[Stored records]
· · · · ·
/-! ### The acknowledgement -/

@[simp] theorem ackStatus_irqEn (v : Word) (s : State) : (ackStatus v s).irqEn = s.irqEn := rfl
@[simp] theorem ackStatus_busy (v : Word) (s : State) : (ackStatus v s).busy = s.busy := rfl
@[simp] theorem ackStatus_done (v : Word) (s : State) : (ackStatus v s).done = w1c s.done (v.getLsbD 1) := rfl
@[simp] theorem ackStatus_err (v : Word) (s : State) : (ackStatus v s).err = w1c s.err (v.getLsbD 2) := rfl
@[simp] theorem ackStatus_noop (v : Word) (s : State) : (ackStatus v s).noop = w1c s.noop (v.getLsbD 3) := rfl
@[simp] theorem ackStatus_overrun (v : Word) (s : State) : (ackStatus v s).overrun = w1c s.overrun (v.getLsbD 4) := rfl
@[simp] theorem ackStatus_errcode (v : Word) (s : State) : (ackStatus v s).errcode = s.errcode := rfl
@[simp] theorem ackStatus_detail (v : Word) (s : State) : (ackStatus v s).detail = s.detail := rfl
@[simp] theorem ackStatus_cmd (v : Word) (s : State) : (ackStatus v s).cmd = s.cmd := rfl
@[simp] theorem ackStatus_srcBase (v : Word) (s : State) : (ackStatus v s).srcBase = s.srcBase := rfl
@[simp] theorem ackStatus_srcLen (v : Word) (s : State) : (ackStatus v s).srcLen = s.srcLen := rfl
@[simp] theorem ackStatus_dstBase (v : Word) (s : State) : (ackStatus v s).dstBase = s.dstBase := rfl
@[simp] theorem ackStatus_dstCap (v : Word) (s : State) : (ackStatus v s).dstCap = s.dstCap := rfl
@[simp] theorem ackStatus_dstLen (v : Word) (s : State) : (ackStatus v s).dstLen = s.dstLen := rfl
@[simp] theorem ackStatus_errInfo (v : Word) (s : State) : (ackStatus v s).errInfo = s.errInfo := rfl
@[simp] theorem ackStatus_huffInfo (v : Word) (s : State) : (ackStatus v s).huffInfo = s.huffInfo := rfl
@[simp] theorem ackStatus_lat (v : Word) (s : State) : (ackStatus v s).lat = s.lat := rfl
@[simp] theorem ackStatus_mem (v : Word) (s : State) : (ackStatus v s).mem = s.mem := rfl
@[simp] theorem ackStatus_refusal (v : Word) (s : State) : (ackStatus v s).refusal = s.refusal := rfl
@[simp] theorem ackStatus_platform (v : Word) (s : State) : (ackStatus v s).platform = s.platform := rfl
@[simp] theorem ackStatus_agenda (v : Word) (s : State) : (ackStatus v s).agenda = s.agenda := rfl
@[simp] theorem ackStatus_readData (v : Word) (s : State) : (ackStatus v s).readData = s.readData := rfl
@[simp] theorem ackStatus_draws (v : Word) (s : State) : (ackStatus v s).draws = s.draws := rfl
· · · · ·
> [TO DO]:
Reproduce all the entries verbatim, leaving nothing out.

> [TASK ANSWER]:
/-! ### The acknowledgement -/

@[simp] theorem ackStatus_irqEn (v : Word) (s : State) : (ackStatus v s).irqEn = s.irqEn := rfl
@[simp] theorem ackStatus_busy (v : Word) (s : State) : (ackStatus v s).busy = s.busy := rfl
@[simp] theorem ackStatus_done (v : Word) (s : State) : (ackStatus v s).done = w1c s.done (v.getLsbD 1) := rfl
@[simp] theorem ackStatus_err (v : Word) (s : State) : (ackStatus v s).err = w1c s.err (v.getLsbD 2) := rfl
@[simp] theorem ackStatus_noop (v : Word) (s : State) : (ackStatus v s).noop = w1c s.noop (v.getLsbD 3) := rfl
@[simp] theorem ackStatus_overrun (v : Word) (s : State) : (ackStatus v s).overrun = w1c s.overrun (v.getLsbD 4) := rfl
@[simp] theorem ackStatus_errcode (v : Word) (s : State) : (ackStatus v s).errcode = s.errcode := rfl
@[simp] theorem ackStatus_detail (v : Word) (s : State) : (ackStatus v s).detail = s.detail := rfl
@[simp] theorem ackStatus_cmd (v : Word) (s : State) : (ackStatus v s).cmd = s.cmd := rfl
@[simp] theorem ackStatus_srcBase (v : Word) (s : State) : (ackStatus v s).srcBase = s.srcBase := rfl
@[simp] theorem ackStatus_srcLen (v : Word) (s : State) : (ackStatus v s).srcLen = s.srcLen := rfl
@[simp] theorem ackStatus_dstBase (v : Word) (s : State) : (ackStatus v s).dstBase = s.dstBase := rfl
@[simp] theorem ackStatus_dstCap (v : Word) (s : State) : (ackStatus v s).dstCap = s.dstCap := rfl
@[simp] theorem ackStatus_dstLen (v : Word) (s : State) : (ackStatus v s).dstLen = s.dstLen := rfl
@[simp] theorem ackStatus_errInfo (v : Word) (s : State) : (ackStatus v s).errInfo = s.errInfo := rfl
@[simp] theorem ackStatus_huffInfo (v : Word) (s : State) : (ackStatus v s).huffInfo = s.huffInfo := rfl
@[simp] theorem ackStatus_lat (v : Word) (s : State) : (ackStatus v s).lat = s.lat := rfl
@[simp] theorem ackStatus_mem (v : Word) (s : State) : (ackStatus v s).mem = s.mem := rfl
@[simp] theorem ackStatus_refusal (v : Word) (s : State) : (ackStatus v s).refusal = s.refusal := rfl
@[simp] theorem ackStatus_platform (v : Word) (s : State) : (ackStatus v s).platform = s.platform := rfl
@[simp] theorem ackStatus_agenda (v : Word) (s : State) : (ackStatus v s).agenda = s.agenda := rfl
@[simp] theorem ackStatus_readData (v : Word) (s : State) : (ackStatus v s).readData = s.readData := rfl
@[simp] theorem ackStatus_draws (v : Word) (s : State) : (ackStatus v s).draws = s.draws := rfl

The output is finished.